The task ::
Would you please transcribe, exactly as written, the lines of the entries below starting at the one that holds "exec (.goUntil c d v) s = .next (refusedWith (.argRange" and ending at the one that holds "E4, E7, E8, and", both included?

Data for this exercise ::
·····

/-- 60_exceptions.md R222: an address of 32 or more, or with no descriptor, is refused with E1 by every request
and decoder that names it. -/
def Obligations.UnknownRegisterRefused : Prop :=
  ∀ (s : State) (a v : Nat) (bytes : List Byte), (a ≥ 32 ∨ ∀ d ∈ s.cfg.regTable, d.addr ≠ a) →
    exec (.decodeParam a bytes) s = .next { s with decOut := some (.err (.unknownRegister a)) } ∧
    (s.engine.phase = .idle →
      exec (.setParam a v) s = .next (refusedWith (.unknownRegister a) s) ∧
      exec (.getParam a) s = .next (refusedWith (.unknownRegister a) s) ∧
      (a = 0x08 → exec (.setLspdOpt 1) s = .next (refusedWith (.unknownRegister 0x08) s)))

/-- 41_config_commands.md R139, 60_exceptions.md R223: SET_PARAM of a read-only register is refused with E2; the
pure encoder still frames it; with SOURCE_TABLE these are addresses 0x04 and 0x19. -/
def Obligations.ReadOnlyRegisterNotWritten : Prop :=
  (∀ (s : State) (a v : Nat) (d : RegDesc), s.engine.phase = .idle → lookup s.cfg a = .ok d → d.access = .ro →
    exec (.setParam a v) s = .next (refusedWith (.readOnlyRegister a) s) ∧
    encodeSetParam s.cfg a v = .ok (BitVec.ofNat 8 a :: regBytes d.width (v % 2 ^ d.width))) ∧
  (∀ a : Nat, (∃ d, lookup defaultConfig a = .ok d ∧ d.access = .ro) ↔ a = 0x04 ∨ a = 0x19)

/-- 60_exceptions.md R224: an undefined direction or action code, and any enable but 1, is refused with E3 and
that value. -/
def Obligations.UndefinedCodesRefused : Prop :=
  ∀ (s : State) (c d v : Nat), s.engine.phase = .idle →
    (d > 1 →
      exec (.run d v) s = .next (refusedWith (.badEnum d) s) ∧
      exec (.move d v) s = .next (refusedWith (.badEnum d) s) ∧
      exec (.gotoDir d v) s = .next (refusedWith (.badEnum d) s)) ∧
    (c > 1 →
      exec (.goUntil c d v) s = .next (refusedWith (.badEnum c) s) ∧
      exec (.releaseSw c d) s = .next (refusedWith (.badEnum c) s)) ∧
    (c ≤ 1 → d > 1 →
      exec (.goUntil c d v) s = .next (refusedWith (.badEnum d) s) ∧
      exec (.releaseSw c d) s = .next (refusedWith (.badEnum d) s)) ∧
    (v ≠ 1 → admitted s.cfg 0x08 = true → exec (.setLspdOpt v) s = .next (refusedWith (.badEnum v) s))

/-- 60_exceptions.md R225: a motion argument that does not fit its payload width is refused with E4 and that
value: 20 bits for RUN and GO_UNTIL, 22 bits for MOVE, GOTO and GOTO_DIR. -/
def Obligations.WideMotionArgumentsRefused : Prop :=
  ∀ (s : State) (c d v : Nat), s.engine.phase = .idle → c ≤ 1 → d ≤ 1 →
    (v ≥ 0x100000 →
      exec (.run d v) s = .next (refusedWith (.argRange v) s) ∧
      exec (.goUntil c d v) s = .next (refusedWith (.argRange v) s)) ∧
    (v ≥ 0x400000 →
      exec (.move d v) s = .next (refusedWith (.argRange v) s) ∧
      exec (.goto v) s = .next (refusedWith (.argRange v) s) ∧
      exec (.gotoDir d v) s = .next (refusedWith (.argRange v) s))

/-- 60_exceptions.md R229, where several errors apply: E8, then E7, before every operand check; E1 before E2 by the
lookup; E3 for the action before the direction, and both before E4; of the decoders E1 before E5, and E9 before E5
before E4. Where the enable is not 1 and the table lacks MIN_SPEED, SET_LSPD_OPT reports E1 by this order (log 11:
R134's pseudocode has the checks the other way). -/
def Obligations.FirstApplicableErrorReported : Prop :=
  (∀ (i : Instr) (s : State), IsCommand i → i.wellFormed s.cfg = false →
    (s.engine.phase = .desync → exec i s = .next (refusedWith .desync s)) ∧
    (s.engine.phase = .xfer → exec i s = .next (refusedWith .engineBusy s))) ∧
  (∀ (s : State) (c d v : Nat), s.engine.phase = .idle →
    (c > 1 → d > 1 → v ≥ 2 ^ 20 → exec (.goUntil c d v) s = .next (refusedWith (.badEnum c) s)) ∧
    (c ≤ 1 → d > 1 → v ≥ 2 ^ 20 → exec (.goUntil c d v) s = .next (refusedWith (.badEnum d) s)) ∧
    (d > 1 → v ≥ 2 ^ 22 → exec (.gotoDir d v) s = .next (refusedWith (.badEnum d) s)) ∧
    (v ≠ 1 → admitted s.cfg 0x08 = false → exec (.setLspdOpt v) s = .next (refusedWith (.unknownRegister 0x08) s))) ∧
  (∀ (cfg : Config) (a : Nat) (bytes : List Byte), admitted cfg a = false →
    decodeParamResponse cfg a bytes = .error (.unknownRegister a)) ∧
  (∀ (cfg : Config) (b : Byte) (rest : List Byte), opFields b = none →
    decodeFrame cfg (b :: rest) = .error (.unknownCommand b)) ∧
  (∀ (cfg : Config) (b : Byte) (c : Cmd) (rest : List Byte), decodeCommand cfg b = .ok c →
    rest.length + 1 ≠ c.ncmd + c.nresp → decodeFrame cfg (b :: rest) = .error (.responseLength (rest.length + 1)))

/-- 60_exceptions.md R230: a command-port request either is accepted in IDLE or is refused with one of E1, E2, E3,
E4, E7, E8, and then only `res` differs from the state before it. -/
def Obligations.RefusalsArePrecise : Prop :=
  ∀ (i : Instr) (s t : State), IsCommand i → exec i s = .next t →
    (s.engine.phase = .idle ∧ t.engine.phase = .xfer ∧ i.wellFormed s.cfg = true) ∨
    (∃ e, t = refusedWith e s ∧ (∀ n, e ≠ .responseLength n) ∧ (∀ n, e ≠ .transportFail n) ∧ (∀ b, e ≠ .unknownCommand b))

/-! ### Frames: what an operation leaves unchanged -/

/-- The frame of every command-port operation (10_state.md R30; 60_exceptions.md R230, R231): nothing but the
engine record changes; a refusal changes `res` alone; an acceptance, in IDLE, leaves `res` and starts at index 0
with no response byte. -/
def Obligations.CommandsWriteOnlyEngine : Prop :=
  ∀ (i : Instr) (s t : State), IsCommand i → exec i s = .next t →
    t.cfg = s.cfg ∧ t.inbox = s.inbox ∧ t.answers = s.answers ∧ t.wire = s.wire ∧
    t.convOut = s.convOut ∧ t.decOut = s.decOut ∧
    ((∃ e, t.engine = { s.engine with res := .err e }) ∨
     (s.engine.phase = .idle ∧ t.engine.phase = .xfer ∧ t.engine.res = s.engine.res ∧ t.engine.idx = 0 ∧ t.engine.rx = []))

/-- 40_converter.md R124, 30_encoding.md R91: a converter call changes the converter port's output alone, a
decoder call the decoder port's output alone, and both always return. -/
def Obligations.PortCallsWriteOnlyTheirPort : Prop :=
  (∀ (i : Instr) (s : State), isConverter i = true → ∃ v, exec i s = .next { s with convOut := some v }) ∧
  (∀ (i : Instr) (s : State), isDecoder i = true → ∃ v, exec i s = .next { s with decOut := some v }) ∧
  (∀ i : Instr, IsCommand i ↔ isConverter i = false ∧ isDecoder i = false)

/-! ### The configuration family -/

/-- SET_PARAM (41_config_commands.md R131): of a writable register, the frame is `0x00 | a` and the value masked
to the register's width, most significant byte first. -/
def Obligations.SetParamFramesMaskedValue : Prop :=
  ∀ (s : State) (a v : Nat) (d : RegDesc), s.engine.phase = .idle → lookup s.cfg a = .ok d → d.access = .rw →
    exec (.setParam a v) s =
      .next (inFlight (BitVec.ofNat 8 a :: regBytes d.width (v % 2 ^ d.width)) (1 + nbytes d.width) .none
        ⟨.config, .setParam⟩ s)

·····

Your solution ::
      exec (.goUntil c d v) s = .next (refusedWith (.argRange v) s)) ∧
    (v ≥ 0x400000 →
      exec (.move d v) s = .next (refusedWith (.argRange v) s) ∧
      exec (.goto v) s = .next (refusedWith (.argRange v) s) ∧
      exec (.gotoDir d v) s = .next (refusedWith (.argRange v) s))

/-- 60_exceptions.md R229, where several errors apply: E8, then E7, before every operand check; E1 before E2 by the
lookup; E3 for the action before the direction, and both before E4; of the decoders E1 before E5, and E9 before E5
before E4. Where the enable is not 1 and the table lacks MIN_SPEED, SET_LSPD_OPT reports E1 by this order (log 11:
R134's pseudocode has the checks the other way). -/
def Obligations.FirstApplicableErrorReported : Prop :=
  (∀ (i : Instr) (s : State), IsCommand i → i.wellFormed s.cfg = false →
    (s.engine.phase = .desync → exec i s = .next (refusedWith .desync s)) ∧
    (s.engine.phase = .xfer → exec i s = .next (refusedWith .engineBusy s))) ∧
  (∀ (s : State) (c d v : Nat), s.engine.phase = .idle →
    (c > 1 → d > 1 → v ≥ 2 ^ 20 → exec (.goUntil c d v) s = .next (refusedWith (.badEnum c) s)) ∧
    (c ≤ 1 → d > 1 → v ≥ 2 ^ 20 → exec (.goUntil c d v) s = .next (refusedWith (.badEnum d) s)) ∧
    (d > 1 → v ≥ 2 ^ 22 → exec (.gotoDir d v) s = .next (refusedWith (.badEnum d) s)) ∧
    (v ≠ 1 → admitted s.cfg 0x08 = false → exec (.setLspdOpt v) s = .next (refusedWith (.unknownRegister 0x08) s))) ∧
  (∀ (cfg : Config) (a : Nat) (bytes : List Byte), admitted cfg a = false →
    decodeParamResponse cfg a bytes = .error (.unknownRegister a)) ∧
  (∀ (cfg : Config) (b : Byte) (rest : List Byte), opFields b = none →
    decodeFrame cfg (b :: rest) = .error (.unknownCommand b)) ∧
  (∀ (cfg : Config) (b : Byte) (c : Cmd) (rest : List Byte), decodeCommand cfg b = .ok c →
    rest.length + 1 ≠ c.ncmd + c.nresp → decodeFrame cfg (b :: rest) = .error (.responseLength (rest.length + 1)))

/-- 60_exceptions.md R230: a command-port request either is accepted in IDLE or is refused with one of E1, E2, E3,
E4, E7, E8, and then only `res` differs from the state before it. -/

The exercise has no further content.